Required action:
Only certain lines below are wanted: those starting at the line containing "not 0, lies" and ending at the line containing "value is below", both included, each retyped exactly.

Records:
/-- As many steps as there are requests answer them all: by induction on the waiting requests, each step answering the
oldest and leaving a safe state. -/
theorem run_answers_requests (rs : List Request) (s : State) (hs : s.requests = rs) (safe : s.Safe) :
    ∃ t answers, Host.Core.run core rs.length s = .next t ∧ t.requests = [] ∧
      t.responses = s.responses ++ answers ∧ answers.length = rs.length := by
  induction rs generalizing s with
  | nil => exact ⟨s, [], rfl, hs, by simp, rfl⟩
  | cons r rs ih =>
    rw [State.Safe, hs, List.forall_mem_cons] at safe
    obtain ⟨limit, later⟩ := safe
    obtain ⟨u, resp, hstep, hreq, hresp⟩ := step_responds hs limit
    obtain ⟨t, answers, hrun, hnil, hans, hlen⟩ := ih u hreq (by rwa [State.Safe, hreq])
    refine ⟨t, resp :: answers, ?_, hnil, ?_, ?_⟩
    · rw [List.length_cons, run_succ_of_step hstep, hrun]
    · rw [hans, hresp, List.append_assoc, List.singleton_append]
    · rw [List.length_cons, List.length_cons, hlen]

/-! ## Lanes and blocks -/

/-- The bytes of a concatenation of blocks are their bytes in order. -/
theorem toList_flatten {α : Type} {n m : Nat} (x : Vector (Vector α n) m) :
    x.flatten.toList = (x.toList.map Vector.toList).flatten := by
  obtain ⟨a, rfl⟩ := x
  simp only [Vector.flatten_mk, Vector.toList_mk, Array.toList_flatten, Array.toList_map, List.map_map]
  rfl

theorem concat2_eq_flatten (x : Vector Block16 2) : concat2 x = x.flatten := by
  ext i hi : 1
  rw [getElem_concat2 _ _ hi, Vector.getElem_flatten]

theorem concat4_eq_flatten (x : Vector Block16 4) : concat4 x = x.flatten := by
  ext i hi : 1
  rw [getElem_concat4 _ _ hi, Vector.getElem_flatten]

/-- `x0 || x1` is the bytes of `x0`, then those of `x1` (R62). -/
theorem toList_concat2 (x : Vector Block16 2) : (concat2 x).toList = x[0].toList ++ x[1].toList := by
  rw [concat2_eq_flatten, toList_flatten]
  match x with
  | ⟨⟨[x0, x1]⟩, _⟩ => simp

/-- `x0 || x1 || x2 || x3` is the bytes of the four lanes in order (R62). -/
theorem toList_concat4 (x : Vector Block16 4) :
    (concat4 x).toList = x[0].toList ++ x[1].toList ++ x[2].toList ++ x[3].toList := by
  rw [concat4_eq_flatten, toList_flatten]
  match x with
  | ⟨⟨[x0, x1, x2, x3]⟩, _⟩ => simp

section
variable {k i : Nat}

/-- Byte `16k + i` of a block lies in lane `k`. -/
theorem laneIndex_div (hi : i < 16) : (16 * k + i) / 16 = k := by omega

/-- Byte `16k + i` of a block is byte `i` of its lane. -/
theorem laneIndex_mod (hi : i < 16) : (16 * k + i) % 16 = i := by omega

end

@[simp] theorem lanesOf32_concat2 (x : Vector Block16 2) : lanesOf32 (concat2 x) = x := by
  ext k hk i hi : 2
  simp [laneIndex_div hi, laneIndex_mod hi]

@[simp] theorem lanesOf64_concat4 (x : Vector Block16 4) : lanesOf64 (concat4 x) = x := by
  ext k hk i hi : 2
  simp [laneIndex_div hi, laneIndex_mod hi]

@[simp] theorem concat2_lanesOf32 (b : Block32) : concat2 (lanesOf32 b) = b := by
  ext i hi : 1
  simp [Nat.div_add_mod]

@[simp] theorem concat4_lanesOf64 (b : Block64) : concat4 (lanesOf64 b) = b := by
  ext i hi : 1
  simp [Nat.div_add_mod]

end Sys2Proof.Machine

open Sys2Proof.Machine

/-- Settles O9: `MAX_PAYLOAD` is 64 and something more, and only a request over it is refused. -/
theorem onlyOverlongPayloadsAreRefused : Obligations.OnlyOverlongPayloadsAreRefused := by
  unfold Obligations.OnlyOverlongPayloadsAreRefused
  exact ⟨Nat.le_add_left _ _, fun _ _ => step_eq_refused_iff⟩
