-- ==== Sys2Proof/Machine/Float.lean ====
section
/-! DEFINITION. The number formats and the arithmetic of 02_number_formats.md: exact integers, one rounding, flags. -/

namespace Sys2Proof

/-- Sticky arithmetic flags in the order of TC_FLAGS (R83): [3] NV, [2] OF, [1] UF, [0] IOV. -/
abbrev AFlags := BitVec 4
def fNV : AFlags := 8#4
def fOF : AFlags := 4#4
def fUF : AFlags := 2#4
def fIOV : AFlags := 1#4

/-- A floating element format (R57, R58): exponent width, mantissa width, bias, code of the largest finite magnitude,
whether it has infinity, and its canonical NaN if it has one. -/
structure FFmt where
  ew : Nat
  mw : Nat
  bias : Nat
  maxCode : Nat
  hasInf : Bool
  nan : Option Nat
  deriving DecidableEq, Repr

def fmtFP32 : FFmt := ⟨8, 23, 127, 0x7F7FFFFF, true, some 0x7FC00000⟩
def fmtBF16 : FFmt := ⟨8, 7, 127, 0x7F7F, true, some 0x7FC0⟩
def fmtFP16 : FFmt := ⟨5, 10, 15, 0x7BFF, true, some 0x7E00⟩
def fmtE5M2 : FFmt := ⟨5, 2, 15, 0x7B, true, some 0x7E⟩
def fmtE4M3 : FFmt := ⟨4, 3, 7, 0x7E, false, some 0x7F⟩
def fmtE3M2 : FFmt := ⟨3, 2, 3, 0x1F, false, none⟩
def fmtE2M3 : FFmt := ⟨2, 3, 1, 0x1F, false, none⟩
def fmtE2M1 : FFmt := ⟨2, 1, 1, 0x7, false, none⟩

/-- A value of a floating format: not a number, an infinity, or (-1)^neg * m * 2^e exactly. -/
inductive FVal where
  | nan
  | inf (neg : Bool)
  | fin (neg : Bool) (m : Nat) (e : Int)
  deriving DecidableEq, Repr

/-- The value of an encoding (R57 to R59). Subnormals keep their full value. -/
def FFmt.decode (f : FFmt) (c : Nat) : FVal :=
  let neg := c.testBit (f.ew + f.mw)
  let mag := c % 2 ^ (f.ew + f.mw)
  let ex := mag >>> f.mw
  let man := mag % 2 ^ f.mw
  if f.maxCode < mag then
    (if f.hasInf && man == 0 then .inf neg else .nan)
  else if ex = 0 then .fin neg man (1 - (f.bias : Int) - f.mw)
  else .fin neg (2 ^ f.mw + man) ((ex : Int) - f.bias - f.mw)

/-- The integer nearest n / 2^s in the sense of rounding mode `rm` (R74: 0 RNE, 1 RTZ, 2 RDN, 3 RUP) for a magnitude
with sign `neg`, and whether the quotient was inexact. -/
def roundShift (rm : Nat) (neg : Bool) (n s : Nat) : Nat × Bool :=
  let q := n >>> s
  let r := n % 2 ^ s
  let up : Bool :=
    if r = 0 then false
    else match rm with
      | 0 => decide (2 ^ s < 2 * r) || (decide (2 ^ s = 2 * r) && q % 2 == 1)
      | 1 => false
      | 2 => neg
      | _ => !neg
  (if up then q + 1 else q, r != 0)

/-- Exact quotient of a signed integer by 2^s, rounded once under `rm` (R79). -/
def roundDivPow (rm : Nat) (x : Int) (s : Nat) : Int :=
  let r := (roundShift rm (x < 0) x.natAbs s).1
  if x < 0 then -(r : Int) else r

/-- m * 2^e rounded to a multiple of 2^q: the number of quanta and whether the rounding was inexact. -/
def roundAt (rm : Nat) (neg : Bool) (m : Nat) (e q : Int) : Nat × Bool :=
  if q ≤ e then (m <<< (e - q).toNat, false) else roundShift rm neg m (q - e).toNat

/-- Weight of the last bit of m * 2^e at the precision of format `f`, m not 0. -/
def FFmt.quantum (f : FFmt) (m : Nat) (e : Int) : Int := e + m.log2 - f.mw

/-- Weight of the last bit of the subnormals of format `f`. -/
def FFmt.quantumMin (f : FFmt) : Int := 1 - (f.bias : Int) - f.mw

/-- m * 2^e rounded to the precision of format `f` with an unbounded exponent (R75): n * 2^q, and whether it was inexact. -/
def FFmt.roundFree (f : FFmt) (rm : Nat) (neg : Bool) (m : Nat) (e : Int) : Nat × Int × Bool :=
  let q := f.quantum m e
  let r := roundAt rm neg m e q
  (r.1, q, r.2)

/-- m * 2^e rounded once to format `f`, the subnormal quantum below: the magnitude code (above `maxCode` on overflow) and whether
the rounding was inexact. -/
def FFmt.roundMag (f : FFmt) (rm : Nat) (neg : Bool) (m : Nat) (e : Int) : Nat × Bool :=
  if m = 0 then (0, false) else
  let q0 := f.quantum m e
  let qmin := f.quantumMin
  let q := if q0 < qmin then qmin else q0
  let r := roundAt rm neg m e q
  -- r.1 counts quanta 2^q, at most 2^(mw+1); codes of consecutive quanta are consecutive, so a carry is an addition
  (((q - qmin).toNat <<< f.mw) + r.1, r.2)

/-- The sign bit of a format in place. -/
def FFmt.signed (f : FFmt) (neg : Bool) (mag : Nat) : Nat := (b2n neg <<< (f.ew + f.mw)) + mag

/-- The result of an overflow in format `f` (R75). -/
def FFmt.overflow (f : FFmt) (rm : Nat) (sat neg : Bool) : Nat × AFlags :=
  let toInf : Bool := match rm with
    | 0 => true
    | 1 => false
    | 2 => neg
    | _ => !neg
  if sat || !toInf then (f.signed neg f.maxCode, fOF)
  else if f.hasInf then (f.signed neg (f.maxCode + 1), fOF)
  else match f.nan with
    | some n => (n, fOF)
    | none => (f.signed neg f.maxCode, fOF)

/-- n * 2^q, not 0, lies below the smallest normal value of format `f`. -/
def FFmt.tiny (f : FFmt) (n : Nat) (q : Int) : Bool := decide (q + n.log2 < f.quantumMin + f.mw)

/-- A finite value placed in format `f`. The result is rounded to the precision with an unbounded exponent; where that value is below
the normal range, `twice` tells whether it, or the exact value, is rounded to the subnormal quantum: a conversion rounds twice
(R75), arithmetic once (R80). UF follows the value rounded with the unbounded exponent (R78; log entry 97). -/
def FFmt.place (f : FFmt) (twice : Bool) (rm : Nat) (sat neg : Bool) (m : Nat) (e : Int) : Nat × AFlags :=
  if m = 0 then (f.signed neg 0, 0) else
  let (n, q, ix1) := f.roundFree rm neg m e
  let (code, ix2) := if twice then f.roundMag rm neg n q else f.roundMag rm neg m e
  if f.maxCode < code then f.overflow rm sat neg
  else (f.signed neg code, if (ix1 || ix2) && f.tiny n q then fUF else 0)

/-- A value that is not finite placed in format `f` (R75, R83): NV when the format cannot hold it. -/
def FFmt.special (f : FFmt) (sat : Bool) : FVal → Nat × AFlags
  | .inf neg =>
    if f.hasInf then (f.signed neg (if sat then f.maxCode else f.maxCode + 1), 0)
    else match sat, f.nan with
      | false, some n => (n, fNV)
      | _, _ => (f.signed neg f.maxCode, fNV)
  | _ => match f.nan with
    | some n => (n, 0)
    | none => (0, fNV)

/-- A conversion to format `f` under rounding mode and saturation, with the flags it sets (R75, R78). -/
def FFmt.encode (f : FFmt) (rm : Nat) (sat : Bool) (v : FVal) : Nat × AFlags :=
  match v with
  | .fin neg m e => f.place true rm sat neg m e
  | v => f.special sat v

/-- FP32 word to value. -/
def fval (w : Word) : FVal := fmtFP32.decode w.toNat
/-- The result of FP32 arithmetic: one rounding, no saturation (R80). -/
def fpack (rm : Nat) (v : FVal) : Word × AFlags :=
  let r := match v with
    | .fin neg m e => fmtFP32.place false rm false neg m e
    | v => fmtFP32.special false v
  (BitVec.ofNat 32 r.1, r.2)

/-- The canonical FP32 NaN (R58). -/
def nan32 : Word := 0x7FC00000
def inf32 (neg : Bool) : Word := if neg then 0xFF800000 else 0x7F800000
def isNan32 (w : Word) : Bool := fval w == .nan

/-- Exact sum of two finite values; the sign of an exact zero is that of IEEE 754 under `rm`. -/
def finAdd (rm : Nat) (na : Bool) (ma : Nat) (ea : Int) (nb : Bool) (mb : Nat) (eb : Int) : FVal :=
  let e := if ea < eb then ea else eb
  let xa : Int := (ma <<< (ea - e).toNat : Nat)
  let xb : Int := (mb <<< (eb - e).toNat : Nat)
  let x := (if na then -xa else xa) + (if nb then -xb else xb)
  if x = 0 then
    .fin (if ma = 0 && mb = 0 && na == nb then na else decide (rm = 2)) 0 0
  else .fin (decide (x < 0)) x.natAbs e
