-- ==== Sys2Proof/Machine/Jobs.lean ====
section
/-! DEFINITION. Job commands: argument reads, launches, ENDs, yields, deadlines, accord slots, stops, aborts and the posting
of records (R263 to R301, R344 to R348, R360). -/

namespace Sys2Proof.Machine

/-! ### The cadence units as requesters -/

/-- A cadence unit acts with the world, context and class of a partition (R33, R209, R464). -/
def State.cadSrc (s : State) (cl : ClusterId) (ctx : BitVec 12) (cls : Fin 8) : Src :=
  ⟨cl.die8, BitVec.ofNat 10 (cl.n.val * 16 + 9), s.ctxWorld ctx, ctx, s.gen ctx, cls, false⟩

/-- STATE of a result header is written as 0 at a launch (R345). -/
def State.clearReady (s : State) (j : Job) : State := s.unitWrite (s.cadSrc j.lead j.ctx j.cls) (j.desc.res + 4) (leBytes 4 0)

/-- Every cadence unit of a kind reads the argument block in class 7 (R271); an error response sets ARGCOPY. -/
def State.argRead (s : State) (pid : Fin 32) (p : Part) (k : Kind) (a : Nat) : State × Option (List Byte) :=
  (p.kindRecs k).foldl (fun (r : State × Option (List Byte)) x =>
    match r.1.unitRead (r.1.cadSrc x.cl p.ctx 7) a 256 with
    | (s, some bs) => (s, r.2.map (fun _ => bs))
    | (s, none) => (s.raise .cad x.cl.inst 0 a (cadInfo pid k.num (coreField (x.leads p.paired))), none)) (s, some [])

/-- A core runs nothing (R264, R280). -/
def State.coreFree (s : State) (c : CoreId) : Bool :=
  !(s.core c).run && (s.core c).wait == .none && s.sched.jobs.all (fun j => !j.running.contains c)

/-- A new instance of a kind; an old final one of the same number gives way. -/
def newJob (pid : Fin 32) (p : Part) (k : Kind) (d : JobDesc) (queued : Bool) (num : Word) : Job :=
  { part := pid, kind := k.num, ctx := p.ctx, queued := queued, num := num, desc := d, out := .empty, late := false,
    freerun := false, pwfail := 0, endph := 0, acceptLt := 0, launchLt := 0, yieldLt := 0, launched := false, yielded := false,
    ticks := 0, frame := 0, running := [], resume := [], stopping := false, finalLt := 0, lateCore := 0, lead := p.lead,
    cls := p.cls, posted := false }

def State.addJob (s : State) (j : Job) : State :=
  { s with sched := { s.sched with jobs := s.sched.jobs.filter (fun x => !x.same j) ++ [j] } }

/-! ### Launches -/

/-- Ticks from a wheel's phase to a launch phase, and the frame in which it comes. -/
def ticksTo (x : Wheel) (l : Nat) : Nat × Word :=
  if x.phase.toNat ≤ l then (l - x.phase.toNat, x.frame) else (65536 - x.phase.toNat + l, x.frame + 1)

Response box:
/-- n * 2^q, not 0, lies below the smallest normal value of format `f`. -/
def FFmt.tiny (f : FFmt) (n : Nat) (q : Int) : Bool := decide (q + n.log2 < f.quantumMin + f.mw)

/-- A finite value placed in format `f`. The result is rounded to the precision with an unbounded exponent; where that value is below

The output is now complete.